Update: The "Delete profile and disable Google Buzz completely" option in Edit Profile has been added and will also delete all your post now though I am not sure about the comments.

Remember even after doing so your comments and posts will still be available in the inbox of persons who were following you. And there is nothing you can do about this. Now here's when you realize that the saying that "Quarrels end, but words once spoken never die" is so true (don't know who said it).

Now go to the Buzz section it will show you all the persons that are following you and vice versa. Now you will have to go to each and individual user click on options and select Block User , this will not send them any notification or message but will silently block them from your postings. If you have a huge fan following you have one of a hell task ahead to block them all as there is no simple option to block them all.

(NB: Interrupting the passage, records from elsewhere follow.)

-- ==== Sys2Proof/Machine/Recovery.lean ====
section
/-! DEFINITION. Recovery and in-field test (spec/16 R450–R470, spec/07 R209–R213, R551–R552): capture records, repeat and classification,
fencing and moves, test windows, rotations, sweeps and repair. -/
namespace Sys2Proof.Machine

/-! ## The end of a job at once (R455, R470) -/

/-- The state becomes STOPPED; a STOP under way completes with its frame, a SNAPSHOT under way with STOPPED (log 35). -/
def State.stopped (s : State) : State :=
  let n := s.job.stopAt.getD 0
  let stops := s.host.held.filter fun h => h.opcode == 7
  let snaps := s.host.held.filter fun h => h.opcode == 5
  let s := (s.setJob s.job.halt).openHbm
  let s : State := { s with wick := s.wick.map fun k => if k.mode = .test then { k with mode := .idle } else k }
  let s := stops.foldl (fun (s : State) h => s.completeHeld h 0 n 0) s
  snaps.foldl (fun (s : State) h => s.completeHeld h 0x17 0 0) s

def State.stopAtOnce (s : State) : State := if s.job.state = .armed then s.stopped else s

/-- Every instance of the frames from `base` − 4 to n, with its entry. -/
def State.upTo (s : State) (n : Nat) : List (TtEntry × Inst) :=
  match s.job.image with
  | none => []
  | some im => ((List.range (n + 5 - s.job.base)).map fun d => d + s.job.base).flatMap fun f4 =>
      if f4 < 4 then []
      else (List.range im.entries.length).flatMap fun k =>
        match im.entries[k]? with
        | some e => (List.range (e.rep + 1)).map fun r => (e, ⟨f4 - 4, k, r⟩)
        | none => []

/-- Every instance through job frame n is complete or cancelled. -/
def State.allDone (s : State) (n : Nat) : Bool := (s.upTo n).all fun p => s.done p.2

/-- The state becomes STOPPED once every earlier instance has completed. -/
def State.tryStop (s : State) : State :=
  match s.job.stopAt with
  | some n => if s.job.state = .armed ∧ s.job.stopping = true ∧ s.allDone n = true then s.stopped else s
  | none => s

/-! ## Units -/

def unitWick : UnitId → Bool
  | .lantern _ => false
  | .wick _ => true
def unitNum : UnitId → Nat
  | .lantern n => n.1
  | .wick w => w.1
/-- UNIT kind of R428. -/
def unitKind : UnitId → Nat
  | .lantern _ => 1
  | .wick _ => 2

def State.entry (s : State) : UnitId → FenceEntry
  | .lantern n => s.rel.ln[n]
  | .wick w => s.rel.wk[w]
def State.setEntry (s : State) (u : UnitId) (f : FenceEntry → FenceEntry) : State :=
  match u with
  | .lantern n => s.setRel { s.rel with ln := upd s.rel.ln n f }
  | .wick w => s.setRel { s.rel with wk := upd s.rel.wk w f }
def State.tst (s : State) : UnitId → TestSt
  | .lantern n => s.lan[n].tst
  | .wick w => s.wick[w].tst
def State.setTst (s : State) (u : UnitId) (f : TestSt → TestSt) : State :=
  match u with
  | .lantern n => s.setLan n fun l => { l with tst := f l.tst }
  | .wick w => s.setWick w fun k => { k with tst := f k.tst }
def State.fenceDue (s : State) : UnitId → Option Nat
  | .lantern n => s.lan[n].fenceDue
  | .wick w => s.wick[w].fenceDue
def State.setFenceDue (s : State) (u : UnitId) (r : Option Nat) : State :=
  match u with
  | .lantern n => s.setLan n fun l => { l with fenceDue := r }
  | .wick w => s.setWick w fun k => { k with fenceDue := r }
def FenceEntry.logNo (e : FenceEntry) : Nat := e.logic.getD 0xFF

/-- The unit's current work has ended: a Lantern is IDLE with no failed chain; every thread of a Wick has reached its halt (R211,
R457). -/
def State.unitIdle (s : State) : UnitId → Bool
  | .lantern n => s.lan[n].mode != .halted && s.lan[n].failed.isNone
  | .wick w => (List.finRange 4).all fun t => s.wick[w].reachedHalt t

/-- The unit is off, or idle (R90, R251). -/
def State.setIdle (s : State) (u : UnitId) (on : Bool) : State :=
  match u with
  | .lantern n => s.setLan n fun l => { l with mode := if on then .idle else .off }
  | .wick w => s.setWick w fun k => { k with mode := if on then .idle else .off }

/-- The first free spare of the kind, in ascending physical order. -/
def State.freeSpareOf (s : State) (wick : Bool) : Option UnitId :=
  if wick then ((List.finRange 52).find? fun w => s.rel.wk[w].st == .spare).map .wick
  else ((List.finRange 36).find? fun n => s.rel.ln[n].st == .spare).map .lantern

/-! ## Moves (R211–R212, R551) -/

/-- Entries of a sparse list in [src, src + len) repeated at dst, which is cleared first. -/
def Sparse.copy (d : Byte) (m : List Host.Cell) (src dst len : Nat) : List Host.Cell :=
  (m.filter fun c => decide (src ≤ c.1 ∧ c.1 < src + len)).foldl (fun a c => Sparse.set d a (c.1 - src + dst) c.2)
    (Sparse.clear m dst (dst + len))

def MemBlk.copyUnit (m : MemBlk) (src dst len : Nat) : MemBlk :=
  { m with cells := Sparse.copy 0 m.cells src dst len, tags := Sparse.copy 0 m.tags src dst len,
           poison := Sparse.copy 0 m.poison src dst len,
           ecc := Sparse.clear m.ecc dst (dst + len), sbEcc := Sparse.clear m.sbEcc dst (dst + len) }

/-- Rows of [a, a + len) with a stored error, which the copy reads through the correction. -/
def MemBlk.badRows (m : MemBlk) (a len : Nat) : List Nat :=
  ((m.ecc ++ m.sbEcc).filterMap fun c => if a ≤ c.1 ∧ c.1 < a + len then some (rowBase c.1) else none).dedup

/-- A Lantern's state copied to a spare: scratchpads and parameter memory; the weight banks are not copied. -/
def State.copyLantern (s : State) (l p : LnId) : State :=
  let s := (s.mem.badRows (lanBase l.1) 0x01000000).foldl (fun (s : State) r => s.checkRow r allSectors) s
  let s := s.setMem (s.mem.copyUnit (lanBase l.1) (lanBase p.1) 0x01000000)
  let src := s.lan[l]
  s.setLan p fun x => { x with params := src.params, paramsSh := src.paramsSh, active := [], shadow := [], isolated := true, mode := .idle }

/-- A Wick's four memories and thread state copied to a spare. A line or element with an uncorrectable error keeps its check bits
(R551). -/
def State.copyWick (s : State) (l p : WkId) : State :=
  let s := s.drainOldest l 4
  let low := s.mem.ecc.filter fun c => decide (wickBase l.1 ≤ c.1 ∧ c.1 < wickBase l.1 + 0x80000)
  let s := low.foldl (fun (s : State) c =>
    let o := c.1 - wickBase l.1
    if o < 0x40000 then (s.checkLine l (s.remap l o) 2).1
    else (s.checkElem l (decide (0x60000 ≤ o)) ((o - (if 0x60000 ≤ o then 0x60000 else 0x40000)) / 2) 2).1) s
  let s := (s.mem.badRows (wickBase l.1 + 0x200000) 0x200000).foldl (fun (s : State) r => s.checkRow r allSectors) s
  let s := s.setMem (s.mem.copyUnit (wickBase l.1) (wickBase p.1) 0x400000)
  let s := s.setMem (low.foldl (fun (m : MemBlk) c => if c.2 = 2 then m.setEcc (c.1 - wickBase l.1 + wickBase p.1) 2 else m) s.mem)
  let src := s.wick[l]
  s.setWick p fun x => { x with
    threads := src.threads, irqPend := src.irqPend, irqSrc := src.irqSrc, taperOwn := src.taperOwn, ownDue := src.ownDue, swapped := src.swapped, sb := []
    taper := { src.taper with ceCount := x.taper.ceCount, ueCount := x.taper.ueCount }, mode := .idle }

def State.copyUnit (s : State) (l p : UnitId) : State :=
  match l, p with
  | .lantern a, .lantern b => s.copyLantern a b
  | .wick a, .wick b => s.copyWick a b
  | _, _ => s

/-- A device address within a unit's window, at the same place in another unit's. -/
def moveAddr (u v : UnitId) (a : Nat) : Nat :=
  let base : UnitId → Nat
    | .lantern n => lanBase n.1
    | .wick w => wickBase w.1
  let size := if unitWick u then 0x400000 else 0x01000000
  if base u ≤ a ∧ a < base u + size then a - base u + base v else a

/-- Writes that wait at their source, and reads that a channel makes again, go to the new physical unit (R212). -/
def State.moveWaiting (s : State) (u v : UnitId) : State :=
  let wr (w : RowWrite) : RowWrite := { w with addr := moveAddr u v w.addr }
  { s with
    fab := { s.fab with waits := s.fab.waits.map (fun c => { c with write := wr c.write }), held := s.fab.held.map wr }
    dma := s.dma.map fun g => { g with ch := g.ch.map fun c =>
      { c with blocks := c.blocks.map fun b => if b.again then { b with addr := moveAddr u v b.addr } else b } } }

/-- M-cycles of a move (R211). -/
def moveCycles (wick : Bool) : Nat := if wick then 4160 else 16448

/-- A move begins: the state is copied and the logical unit maps to the spare; both units are busy until it ends, but a fenced unit is
fenced at once. -/
def State.beginMove (s : State) (u sp : UnitId) (fence : Bool) (window : Option Inst) : State :=
  let lg := (s.entry u).logic
  let s := (s.copyUnit u sp).moveWaiting u sp
  let s := s.setEntry u fun e => { e with st := if fence then .fenced else .busy, logic := none }
  let s := s.setEntry sp fun e => { e with st := .busy, logic := lg }
  let s := if fence then s.setIdle u false else s
  s.setJob { s.job with moves := s.job.moves.filter (fun m => m.left != u) ++
    [⟨u, sp, window, mCycle s.time.ftb + moveCycles (unitWick u)⟩] }

/-- The unit is fenced for a reason of R473; its logical unit moves to a free spare, or the job stops at once (R454–R455, R457). -/
def State.fenceUnit (s : State) (u : UnitId) (reason : Nat) : State :=
  let e := s.entry u
  if e.st = .fenced then s.setFenceDue u none
  else
    let s := ((s.setFenceDue u none).logEv 0x0B02 (unitKind u) (unitNum u) [(1, reason), (1, e.logNo)]).requestFence
    match e.logic, s.freeSpareOf (unitWick u) with
    | none, _ => (s.setEntry u fun e => { e with st := .fenced }).setIdle u false
    | some _, some sp => s.beginMove u sp true none
    | some lg, none =>
      (((s.setEntry u fun e => { e with st := .fenced, logic := none }).setIdle u false).logEv 0x0B07 (unitKind u) (unitNum u)
        [(1, if (unitWick u) then 1 else 0), (1, lg)]).stopAtOnce

/-- The move of a unit ends (R211–R212): the spare serves; a vacated unit waits for its test, or is a spare at once with LL_EN clear. -/
def State.endMove (s : State) (m : Move) : State :=
  let s := s.setJob { s.job with moves := s.job.moves.erase m }
  let s := s.setEntry m.spare fun e => { e with st := .serving }
  match m.window with
  | none => s
  | some i =>
    let s := s.setJob ((s.job.start i).complete i)
    if bit s.rel.ctrl.toNat 1 then s.setRel { s.rel with vacated := s.rel.vacated ++ [(m.left, some i)] }
    else s.setEntry m.left fun e => { e with st := .spare }

/-- The FTB reaches the end of a Lantern's current operations. -/
def State.workEnd (s : State) : UnitId → State
  | .lantern n => s.reach (s.lFtb (n.1 / 9) (max s.lan[n].drainEnd s.lan[n].rqEnd))
  | .wick _ => s

/-- UNIT_MOVE (R211, R454, R457): at the end of the unit's current work it is fenced, or left because its test window was postponed. -/
def unitMoveEffect (u : UnitId) (s : State) : State :=
  if !s.unitIdle u || ((s.fenceDue u).isNone && !s.job.moves.any fun m => m.left == u && m.endM == 0) then s
  else
    let s := s.workEnd u
    match s.fenceDue u, s.job.moves.find? fun m => m.left == u && m.endM == 0 with
    | some r, _ => s.fenceUnit u r
    | none, some m =>
      match s.freeSpareOf (unitWick u) with
      | some sp =>
        (s.beginMove u sp false m.window).logEv 0x0B03 (unitKind u) (unitNum u) [(1, (s.entry u).logNo), (1, (unitNum u)), (1, (unitNum sp))]
      | none => s.setJob { s.job with moves := s.job.moves.erase m }
    | none, none => s

def execUnitMove (u : UnitId) (s : State) : Host.Outcome State Fault Refusal := .next (unitMoveEffect u s)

Update: Until this morning there was no option in Buzz to block those followers who didn't had any public profile. But now Google had introduced that option finally, hope Google addresses other concerns also quickly.

After you are done with all this you can go and disable Google Buzz by clicking on Turn Off Buzz from the bottom of the page.

Update: Google has now given an option to Disable the Buzz in "Edit Profile" section.

Lets hope that Google will introduce the basic privacy features in Buzz and then I think some of the people who have turned off Google Buzz may turn it on once again though I am not very sure of the later. Share with me what do you think about Google Buzz and do you think it can take place of twitter.

Update: Google has made many settings appear more prominently and has introduced some privacy feature, still long way to go Google.

Google Buzz: Security and Privacy Concerns

There has been a lot of buzz around "Google Buzz" lately. One fine day everyone got this pop-up in their Gmail asking if they would like to enable Google Buzz, now you thought lets be a sport and said yes.There you go, you started following all the persons in your contact list some of whom you don't even remember and may have sent an email or two.

Similarly others also started to follow you, other like the ones you may have seriously messed with and now they have the contact details of all the girls you are following :-P.

On a more serious note this opens up a lot of opportunities for spammers as they can become your follower and then go on spamming your Google Buzz with links to all sort of weird products and services before you can even find out how to block them.

Now I have been a fan of Google especially for their concern and care about user's privacy. They could have done much better than this, at least they could have given an option for the users to choose if they want to allow others to follow them, instead of automatically making them follow you. And you have to go and block each and every user individually to stop them follow you. there is no block all followers options.

Also if you have a follower who doesn't have a public profile there is no way of blocking him as of now, it seems that Google is going to add this option soon.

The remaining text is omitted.